--- ABOUT THIS TASK ---
There is one span to output from the data below: the lines starting at the line with "hs.of_eq (skipUnknown_mem ..)" and ending at the line with "have h0 : Memory.read". Output it exactly, ends included, nothing more.

________________

theorem engineStep_memoryCanonical {s t : State} (hs : MemoryCanonical s)
    (h : s.engineStep = .next t) : MemoryCanonical t := by
  obtain ⟨-, rfl⟩ | ⟨-, -, rfl⟩ | ⟨-, -, w, -, -, rfl⟩ | ⟨-, -, w, i, -, -, hi⟩ :=
    engineStep_cases h
  · exact hs.of_eq (drive_mem ..)
  · exact hs.of_eq (takeFault_mem ..)
  · exact hs.of_eq (skipUnknown_mem ..)
  · exact exec_memoryCanonical hs hi

/-- Settles O53: the host's moves keep memory, a load writes a ROM that fits into empty memory, and
an instruction writes within the address space or not at all
(`exec_memoryKeptOrWritten`). -/
theorem memoryStaysCanonical : Obligations.MemoryStaysCanonical :=
  step_keeps (fun _ _ hs hm => hs.of_eq hm.mem)
    (fun s _ _ hfit => memoryCanonical_loaded s hfit)
    (fun _ _ hs _ h => engineStep_memoryCanonical hs h)

/-! ### A stored word is fetched -/

/-- With room for them, `FX55` commits, and address `I + k` then reads as `V[k]` (R191). -/
theorem ldMemVx_completes_reads (x : Nibble) {s : State} (hm : MemoryCanonical s)
    (h : s.i.toNat + x.toNat ≤ 0xFFF) :
    Completes (.ldMemVx x) s fun t =>
      ∀ k ≤ x.toNat, Memory.read t.mem (s.i.toNat + k) = s.reg (BitVec.ofNat 4 k) := by
  obtain ⟨-, hu⟩ | ⟨hbad, -⟩ := exec_ldMemVx_stores_or_faults x s
  · refine ⟨_, hu, fun k hk => ?_⟩
    have hlen := length_regsTo s x
    have hfit : s.i.toNat + (s.regsTo x).length ≤ memSize := by rw [hlen, memSize]; omega
    rw [publish_mem, mem_incrementI, setMem_mem, Memory.read_writeBytes hm _ hfit,
      if_pos (by omega), Nat.add_sub_cancel_left, getD_regsTo s hk]
  · omega

/-- Settles O44: `FX55` leaves V0 at the old `I` and V1 above it, and the fetch joins the two with
the lower address as the high byte (R59). -/
theorem storedBytesAreFetched : Obligations.StoredBytesAreFetched := by
  intro x s hm hx h
  obtain ⟨t, ht, hread⟩ := ldMemVx_completes_reads x hm h
  refine ⟨t, ht, ?_⟩
  have h0 : Memory.read t.mem s.i.toNat = s.reg 0 := hread 0 (Nat.zero_le _)
  have h1 : Memory.read t.mem (s.i.toNat + 1) = s.reg 1 := hread 1 hx
  obtain ⟨-, hf⟩ | ⟨hbad, -⟩ := fetchWord_cases t s.i
  · rw [h0, h1] at hf
    exact hf
  · omega

end Sys2Proof.Machine
end

section
/-!
SUPPORT and PROOFS. The encoding family: what each part of the decoder reads back and what it
encodes to again, the words that fit each row of the opcode table by the row's format, and from
these the two round trips and the table's rows.
-/

namespace Sys2Proof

________________

--- RESPONSE FOR THIS EXERCISE ---
  · exact hs.of_eq (skipUnknown_mem ..)
  · exact exec_memoryCanonical hs hi

/-- Settles O53: the host's moves keep memory, a load writes a ROM that fits into empty memory, and
an instruction writes within the address space or not at all
(`exec_memoryKeptOrWritten`). -/
theorem memoryStaysCanonical : Obligations.MemoryStaysCanonical :=
  step_keeps (fun _ _ hs hm => hs.of_eq hm.mem)
    (fun s _ _ hfit => memoryCanonical_loaded s hfit)
    (fun _ _ hs _ h => engineStep_memoryCanonical hs h)

/-! ### A stored word is fetched -/

/-- With room for them, `FX55` commits, and address `I + k` then reads as `V[k]` (R191). -/
theorem ldMemVx_completes_reads (x : Nibble) {s : State} (hm : MemoryCanonical s)
    (h : s.i.toNat + x.toNat ≤ 0xFFF) :
    Completes (.ldMemVx x) s fun t =>
      ∀ k ≤ x.toNat, Memory.read t.mem (s.i.toNat + k) = s.reg (BitVec.ofNat 4 k) := by
  obtain ⟨-, hu⟩ | ⟨hbad, -⟩ := exec_ldMemVx_stores_or_faults x s
  · refine ⟨_, hu, fun k hk => ?_⟩
    have hlen := length_regsTo s x
    have hfit : s.i.toNat + (s.regsTo x).length ≤ memSize := by rw [hlen, memSize]; omega
    rw [publish_mem, mem_incrementI, setMem_mem, Memory.read_writeBytes hm _ hfit,
      if_pos (by omega), Nat.add_sub_cancel_left, getD_regsTo s hk]
  · omega

/-- Settles O44: `FX55` leaves V0 at the old `I` and V1 above it, and the fetch joins the two with
the lower address as the high byte (R59). -/
theorem storedBytesAreFetched : Obligations.StoredBytesAreFetched := by
  intro x s hm hx h
  obtain ⟨t, ht, hread⟩ := ldMemVx_completes_reads x hm h
  refine ⟨t, ht, ?_⟩
  have h0 : Memory.read t.mem s.i.toNat = s.reg 0 := hread 0 (Nat.zero_le _)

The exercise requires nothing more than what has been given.